E AssertionError: TESTING FAILED on device_3
E assert {'snmp_acl': ...': ['v2c v3']} == {'snmp_acl': ...': ['v2c v3']}
E Omitting 2 identical items, use -vv to show
E Differing items:
E {'snmp_trap_address': ['10.1.2.3', '10.1.2.3']} != {'snmp_trap_address': []}
E Use -v to get the full diff
=========================== short test summary info ============================
FAILED test_snmp.py::test_snmp[device_dict0-device_1-cur_dict0]
FAILED test_snmp.py::test_snmp[device_dict1-device_2-cur_dict1]
FAILED test_snmp.py::test_snmp[device_dict2-device_3-cur_dict2]
================== 3 failed, 1 warning in 26.71s (0:00:26) ==================
Our pipeline with failed tests:
The deploy stage is started strictly manually, after the all tests have passed.
Conclusion
What do we need to, for example, add an ntp configuration to our pipeline:
- add parameters to YAML by analogy with snmp:
filter: "F(device_role__name__contains='access') & F(data__site__name__contains='dc-3')"
configs:
snmp:
params:
snmp_acl: ["2001", "2001"]
snmp_version: ["v2c v3"]
snmp_trap_address: ["10.1.2.3", "10.1.2.3"]
commands:
# compare configs
compare_script: ""
no_commands:
- []
- ["undo snmp-agent sys-info version {}"]
- ["undo snmp-agent target-host trap address udp-domain {} params securityname cipher snmp",
"undo snmp-agent target-host trap address udp-domain {} params securityname snmp"]
yes_commands:
- ["snmp-agent community read cipher snmp mib-view SNMP acl {}",
"snmp-agent group v3 snmp privacy read-view SNMP notify-view SNMP acl {}"]

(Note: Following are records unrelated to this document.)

-- ==== Sys2Proof/Machine/Values.lean ====
section
/-! DEFINITION. What the engines read of one another: the channel map and scale table of the active image, channel values and
status words, plan values and hint words, set-point words, who holds the lease. -/

namespace Sys2Proof
namespace Machine

/-! ## The active image -/

/-- The active image; no octets where none is active (R109). -/
def State.img (s : State) : Octets := s.model.active.getD []

/-- The channel map record of channel `c` (R91); UNUSED without a model. -/
def State.chanOf (s : State) (c : Nat) : ChanRec :=
  match s.model.active with
  | some img => imgChan img c
  | none => chanRec [0, 0xFF, 0xFF, 0xFF, 0xFF, 0xFF, 0xFF, 0xFF, 0xFF, 0, 0, 0, 0, 0, 0, 0]

/-- The type of channel `c` (R92). -/
def State.chanType (s : State) (c : Nat) : Nat := (s.chanOf c).type

/-- The scale code of a class and element in an image (R101): its override, else the class default, else none. -/
def imgScOpt (img : Octets) (cls el : Nat) : Option Int :=
  let rs := (recsOf img 11).filter (fun r => decide (u8At r 0 = cls))
  match rs.find? (fun r => decide (u16At r 2 = el) && decide (el ≠ 65535)) with
  | some r => some (i8At r 1)
  | none => (rs.find? (fun r => decide (u16At r 2 = 65535))).map (fun r => i8At r 1)

/-- The scale code of a class default in an image, 0 where the table gives none. -/
def imgSc (img : Octets) (cls : Nat) : Int := (imgScOpt img cls 65535).getD 0

/-- The scale code of a class for an element (R101, R102): its override, else the class default. -/
def elSc (img : Octets) (cls el : Nat) : Int := (imgScOpt img cls el).getD 0

/-- The scale code of a class default in the active image (R102). -/
def State.classSc (s : State) (cls : Nat) : Int := imgSc s.img cls

/-! ## Channel values (R296, R297, R321, R332) -/

/-- A channel. -/
def State.chan (s : State) (c : Nat) : Chan := Tab.get {} s.heat.chans c
/-- Replace a channel. -/
def State.setChan (s : State) (c : Nat) (v : Chan) : State :=
  { s with heat := { s.heat with chans := Tab.put {} s.heat.chans c v } }
/-- Change a channel. -/
def State.modChan (s : State) (c : Nat) (f : Chan → Chan) : State := s.setChan c (f (s.chan c))

/-- The last report of channel `c` is fresh: it arrived within `REPORT_TIMEOUT` (R296). -/
def State.chanFresh (s : State) (c : Nat) : Bool :=
  (s.chan c).got && decide (s.clk.dev < (s.chan c).arrival + s.nat (0x4000 + c) 1 * 1000000)

/-- Value `k` of channel `c`: raw and scale code (R297). -/
def State.chanValue (s : State) (c k : Nat) : Int × Int := nth (0, 0) (s.chan c).vals k

/-- A thermal store channel: type STORE whose element names a store. -/
def ChanRec.thermalStore (r : ChanRec) : Bool := decide (r.type = 5) && decide (r.element < 0x8000)
/-- A battery channel. -/
def ChanRec.battery (r : ChanRec) : Bool := decide (r.type = 5) && decide (0x8000 ≤ r.element)

/-- The channel's word of the I area (R332): status word in [15:0], `FRESH` in bit 16. -/
def State.chanWord (s : State) (c : Nat) : Nat :=
  let r := s.chanOf c
  (if r.thermalStore ∨ ¬ (s.chan c).got then 0 else unsigned 16 (s.chanValue c 7).1) + 65536 * b2n (s.chanFresh c)

/-! ## Plan values (R173, R174, R181) -/

/-- The class of a plan-value index; none where the index is reserved. -/
def planClass (i : Nat) : Option Nat :=
  if i < 0x40 then some 4
  else if i < 0x80 then some 5
  else if i < 0x88 then some 3
  else if i = 0x88 then some 5
  else if 0x90 ≤ i ∧ i < 0xB0 then some 4
  else if 0xB0 ≤ i ∧ i < 0xB8 then some 5
  else if 0xC0 ≤ i ∧ i < 0x140 then some 5
  else if 0x140 ≤ i ∧ i < 0x180 then some 4
  else none

/-- The scale code of plan value `i`: that of its class, with a plant's override (R101, R174). -/
def State.planSc (s : State) (i : Nat) : Int :=
  match planClass i with
  | some c => if i < 0x80 then elSc s.img c (i % 0x40) else s.classSc c
  | none => 0

/-- The index lies in one of the rows of R174. -/
def planIndexOk (i : Nat) : Bool := (planClass i).isSome

/-- Plan value `i` as delivered: raw and scale code (R174). -/
def State.planValue (s : State) (i : Nat) : Int × Int :=
  match Tab.find s.disp.plan.values i with
  | some v => v
  | none => (0, s.planSc i)

/-- The version of the plan values a loop evaluation uses (R173). -/
def State.planVersion (s : State) : Nat := s.disp.plan.valVersion

/-- Words 0x800 and 0x801 of the I area (R332): version and step as delivered (R173, R175); the flags as they stand (DEDUCED: withdrawal
and staleness are not delivered by a step; log 107). -/
def State.planWord0 (s : State) : Nat := s.disp.delVersion
def Plan.flags (p : Plan) : Nat := b2n p.stale + 2 * b2n p.withdrawn + 4 * b2n p.exhausted
def State.planWord1 (s : State) : Nat := s.disp.delStep % 65536 + 65536 * s.disp.plan.flags
/-- The hint word of plant `p` as delivered (R172, R173). -/
def State.hintIn (s : State) (p : Nat) : Nat := Tab.get 0 s.disp.delHints p
/-- `PLAN_STATUS` of the plan in force (R181). -/
def State.planStatusByte (s : State) : Nat := s.disp.plan.status

/-! ## Set-point words (R298) -/

/-- The set-point words a channel's type takes from the plan (R173), as a mask of words 0 to 3. -/
def State.planWords (s : State) (c : Nat) : Nat :=
  let r := s.chanOf c
  match r.type with
  | 4 => 3
  | 5 => 1
  | 3 => 2 ^ u8At (recOf s.img 8 r.element) 4 - 1
  | 1 | 2 => if (nth 0 (s.oct 0x2800 7) (c / 8)).toNat.testBit (c % 8) then 1 else 0
  | _ => 0

/-- The set-point words 4 to 7 that a loop not OFF owns, as a mask (R298). -/
def State.loopWords (s : State) (c : Nat) : Nat :=
  s.ctrl.loops.foldl (fun (m : Nat) (e : Nat × Loop) =>
    let d := s.oct (0x3000 + e.1) 5
    let kind := u8At d 60
    if e.2.state ≠ .off ∧ kind = 3 then
      let i := u16At d (62)
      let w := u8At d (61)
      if i = c ∧ 4 ≤ w ∧ w ≤ 7 then m ||| 2 ^ w else m
    else m) 0

/-- Write a set-point word; a change of an owned word is remembered until its frame is queued (R298). -/
def State.setSpWord (s : State) (c w : Nat) (raw sc : Int) : State :=
  let v := s.chan c
  if Tab.get (0, 0) v.sp w = (raw, sc) then s
  else s.setChan c { v with sp := Tab.put (0, 0) v.sp w (raw, sc),
                            spChanged := some (v.spChanged.getD s.clk.dev) }

/-! ## Pulse inputs, lease -/

/-- The accepted levels of the pulse inputs (R332). -/
def State.piLevels (s : State) : Nat :=
  s.heat.pulses.foldl (fun (m : Nat) (e : Nat × PulseIn) => if e.2.level ∧ e.1 < 32 then m ||| 2 ^ e.1 else m) 0

/-- Single operation (R437). -/
def State.single (s : State) : Bool := decide (s.lease.cfg = 0) || s.lease.strapBad

/-- The lane holds an unexpired lease (R442, R443). -/
def State.leaseHolder (s : State) : Bool :=
  decide (s.lease.state = 2) && (s.single || decide (s.now < s.lease.timer))

/-- The CAN port of the redundancy heartbeats (R439). -/
def State.heartbeatPort (s : State) : Option Nat :=
  if s.single ∨ s.nat 0x6400 6 = 255 ∨ s.nat 0x6400 5 = 255 then none else some (s.nat 0x6400 5)

/-- Operating inputs may be written on this lane (R100). -/
def State.inputsHeld (s : State) : Bool := s.single || s.leaseHolder

/-- The holder with `OWN` high drives the ports (R449). -/
def State.drives (s : State) : Bool := s.lease.own && s.leaseHolder

/-- The lane drives: in single operation; in triplex, where every lane computes; in duplex the holder with `OWN` high (R442, R453). -/
def State.acts (s : State) : Bool := s.single || decide (s.lease.cfg = 2) || s.drives

/-- Loops that are not OFF. -/
def State.loopsOn (s : State) : Nat := (s.ctrl.loops.filter (fun e => decide (e.2.state ≠ .off))).length

/-- One more loop would exceed the mirror content of a duplex holder's cycle (R454). -/
def State.mirrorFull (s : State) : Bool :=
  !s.single && decide (s.lease.cfg = 1) && s.leaseHolder && decide (200 * s.lease.tR < 64 * (s.loopsOn + 1))

/-- Content waits to be mirrored to the other lanes (R453); the holder alone mirrors. -/
def State.mirror (s : State) (x : MirrorItem) : State :=
  if s.single ∨ ¬ s.leaseHolder then s else { s with lease := { s.lease with outbox := s.lease.outbox ++ [x] } }

end Machine
end Sys2Proof
end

- ["snmp-agent sys-info version {}"]
- ["snmp-agent target-host trap address udp-domain {} params securityname cipher snmp v2c",
"snmp-agent target-host trap address udp-domain {} params securityname snmp v3 privacy"]
# delete configs
delete_commands: ["undo snmp"]
# deploy commands (List with commands or path to task)

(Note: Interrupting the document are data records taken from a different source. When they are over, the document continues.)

-- ==== Sys2Proof/Machine/Eth.lean ====
section
/-! DEFINITION. The two Ethernet MACs (R376–R379): IPv4, ARP, ICMP echo, UDP transmission, link changes, and their entries. -/

namespace Sys2Proof
namespace Machine

def State.mac (s : State) (m : Nat) : Mac := Tab.get {} s.net.macs m
/-- Change a MAC. -/
def State.modMac (s : State) (m : Nat) (f : Mac → Mac) : State :=
  { s with net := { s.net with macs := Tab.put {} s.net.macs m (f (s.mac m)) } }

/-- Record a message that leaves the device. -/
def State.emit (s : State) (x : Sent) : State := { s with net := { s.net with sent := s.net.sent ++ [x] } }

/-- MAC m's own IPv4 address, mask and gateway, each with octet 0 as the most significant (R379). -/
def State.ipAddr (s : State) (m : Nat) : Nat := beNat (slice (s.oct (0x1100 + m) 2) 0 4)
def State.ipMask (s : State) (m : Nat) : Nat := beNat (slice (s.oct (0x1100 + m) 2) 4 4)
def State.ipGate (s : State) (m : Nat) : Nat := beNat (slice (s.oct (0x1100 + m) 2) 8 4)

/-- The MAC is in service and its link is up. -/
def State.macUp (s : State) (m : Nat) : Bool := decide (s.nat (0x1100 + m) 1 = 1) && decide ((s.mac m).speed ≠ 0)

/-- The address lies in MAC m's subnet. -/
def State.inSubnet (s : State) (m ip : Nat) : Bool :=
  decide (Nat.land ip (s.ipMask m) = Nat.land (s.ipAddr m) (s.ipMask m)) && decide (s.ipMask m ≠ 0)

/-- The next hop towards an address (R377). -/
def State.nextHop (s : State) (m ip : Nat) : Nat := if s.inSubnet m ip then ip else s.ipGate m

/-- The MAC through which a frame to a UDP channel leaves (R378). -/
def State.macFor (s : State) (ip : Nat) : Nat := if s.inSubnet 0 ip then 0 else if s.inSubnet 1 ip then 1 else 0

/-- A resolved datagram leaves. -/
def State.sendNow (s : State) (d : Datagram) : State :=
  (s.modMac d.mac (fun v => { v with tx := v.tx + 1 })).emit (.udp d)

/-- Send a datagram (R377, R378): at once where the next hop is in the cache; else it waits while ARP sends three requests. -/
def State.sendUdp (s : State) (d : Datagram) : State :=
  if ¬ s.macUp d.mac then s
  else
    let hop := s.nextHop d.mac d.ip
    if (s.mac d.mac).arp.any (fun e => decide (e.ip = hop) && decide (s.now < e.until_)) then s.sendNow d
    else
      let first := !(s.mac d.mac).waiting.any (fun e => decide (e.1 = hop))
      let s := s.modMac d.mac (fun v => { v with waiting := v.waiting ++ [(hop, s.now, d)] })
      if first then ((s.emit (.arpRequest d.mac hop)).emit (.arpRequest d.mac hop)).emit (.arpRequest d.mac hop) else s

/-- The cache with an entry added (R377): 64 entries, the oldest replaced. -/
def arpLearn (l : List ArpEnt) (e : ArpEnt) : List ArpEnt :=
  let l := l.filter (fun x => decide (x.ip ≠ e.ip))
  (if l.length < 64 then l else l.drop 1) ++ [e]

/-- An ARP reply: the cache learns, and the datagrams that wait for the hop leave. -/
def State.arpReply (s : State) (m ip mac : Nat) : State :=
  let w := (s.mac m).waiting.filter (fun e => decide (e.1 = ip))
  let s := s.modMac m (fun v => { v with arp := arpLearn v.arp { ip := ip, mac := mac, until_ := s.now + 300000000000 },
                                         waiting := v.waiting.filter (fun e => decide (e.1 ≠ ip)) })
  w.foldl (fun s e => s.sendNow e.2.2) s

/-- Datagrams whose hop stays unresolved for 1 s are discarded and counted (R377). -/
def State.arpTimeout (s : State) (m : Nat) : State :=
  s.modMac m (fun v =>
    let old := v.waiting.filter (fun e => decide (e.2.1 + 1000000000 ≤ s.now))
    { v with waiting := v.waiting.filter (fun e => decide (s.now < e.2.1 + 1000000000)), arpFail := v.arpFail + old.length })

/-- A frame that is no UDP datagram (R376, R377); a UDP datagram is left to its port's consumer. -/
def State.ethOther (s : State) (m : Nat) (b : EthBody) : State :=
  match b with
  | .arp reply sip smac tip =>
    if tip ≠ s.ipAddr m then s.modMac m (fun v => { v with discarded := v.discarded + 1 })
    else if reply then s.arpReply m sip smac
    else (s.modMac m (fun v => { v with tx := v.tx + 1 })).emit (.arpReply m sip)
  | .echo sip data =>
    if data.length ≤ 1472 then
      (s.modMac m (fun v => { v with echoes := v.echoes + 1, tx := v.tx + 1 })).emit (.echoReply m sip data)
    else s.modMac m (fun v => { v with discarded := v.discarded + 1 })
  | .icmpOther => s.modMac m (fun v => { v with discarded := v.discarded + 1 })
  | .badIp => s.modMac m (fun v => { v with ipBad := v.ipBad + 1 })
  | .other => s.modMac m (fun v => { v with discarded := v.discarded + 1 })
  | .udp .. => s

/-- The entries of the MACs as read (R379); none for a stored value. -/
def State.ethRead (s : State) (idx sub : Nat) : Option Octets :=
  if idx = 0x1100 ∨ idx = 0x1101 then
    let m := idx - 0x1100
    let v := s.mac m
    match sub with
    | 3 => some (beBytes 6 (Config.macAddress m).toNat)
    | 4 => some (leBytes 1 (v.speed + 4 * b2n v.duplex))
    | 5 => some ([v.rx, v.tx, v.discarded, v.ipBad, v.arpFail, v.echoes, v.wrongPort, v.dapBad, v.reportBad, v.overruns].flatMap
        (leBytes 4))
    | _ => none
  else none

/-- A command of a MAC. -/
def onMac (t m : Nat) (s : State) (f : State → State) : Out := onUnit (decide (m < 2)) .comm t s f

/-- ARP_RESOLVE_TIMEOUT (R377). -/
def execArpResolveTimeout (t m : Nat) (s : State) : Out := onMac t m s (fun s => s.arpTimeout m)
/-- ARP_CACHE_EXPIRY (R377). -/
def execArpCacheExpiry (t m : Nat) (s : State) : Out :=
  onMac t m s (fun s => s.modMac m (fun v => { v with arp := v.arp.filter (fun e => decide (s.now < e.until_)) }))
/-- ETH_LINK_CHANGE (R376): speed 0 down, 1 10, 2 100, 3 1000 Mbit/s. -/
def execEthLinkChange (t m speed : Nat) (duplex : Bool) (s : State) : Out :=
  onMac t m s (fun s => s.modMac m (fun v => { v with speed := speed % 4, duplex := duplex && decide (speed % 4 ≠ 0) }))

end Machine
end Sys2Proof
end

config_commands: "cmd_configure_snmp.py"
ntp:
params:
ntp_server: ["10.1.1.1"]
commands:
# compare configs
compare_script: ""
no_commands:
- []
- ["undo ntp-service unicast-server {}"]
yes_commands:
- ["ntp-service unicast-server {}"]
# delete configs
delete_commands: ["undo ntp-service unicast-server {}"]
# deploy commands (List with commands or path to task)
config_commands: ["ntp-service unicast-server {}"]
- write a test by analogy with
test_snmp.py. This is a template.
That is all. Any configuration can be described in this way.
And what else… I don’t want to waste time arguing about this, and I don’t advise you. Do not stand still and enjoy your work!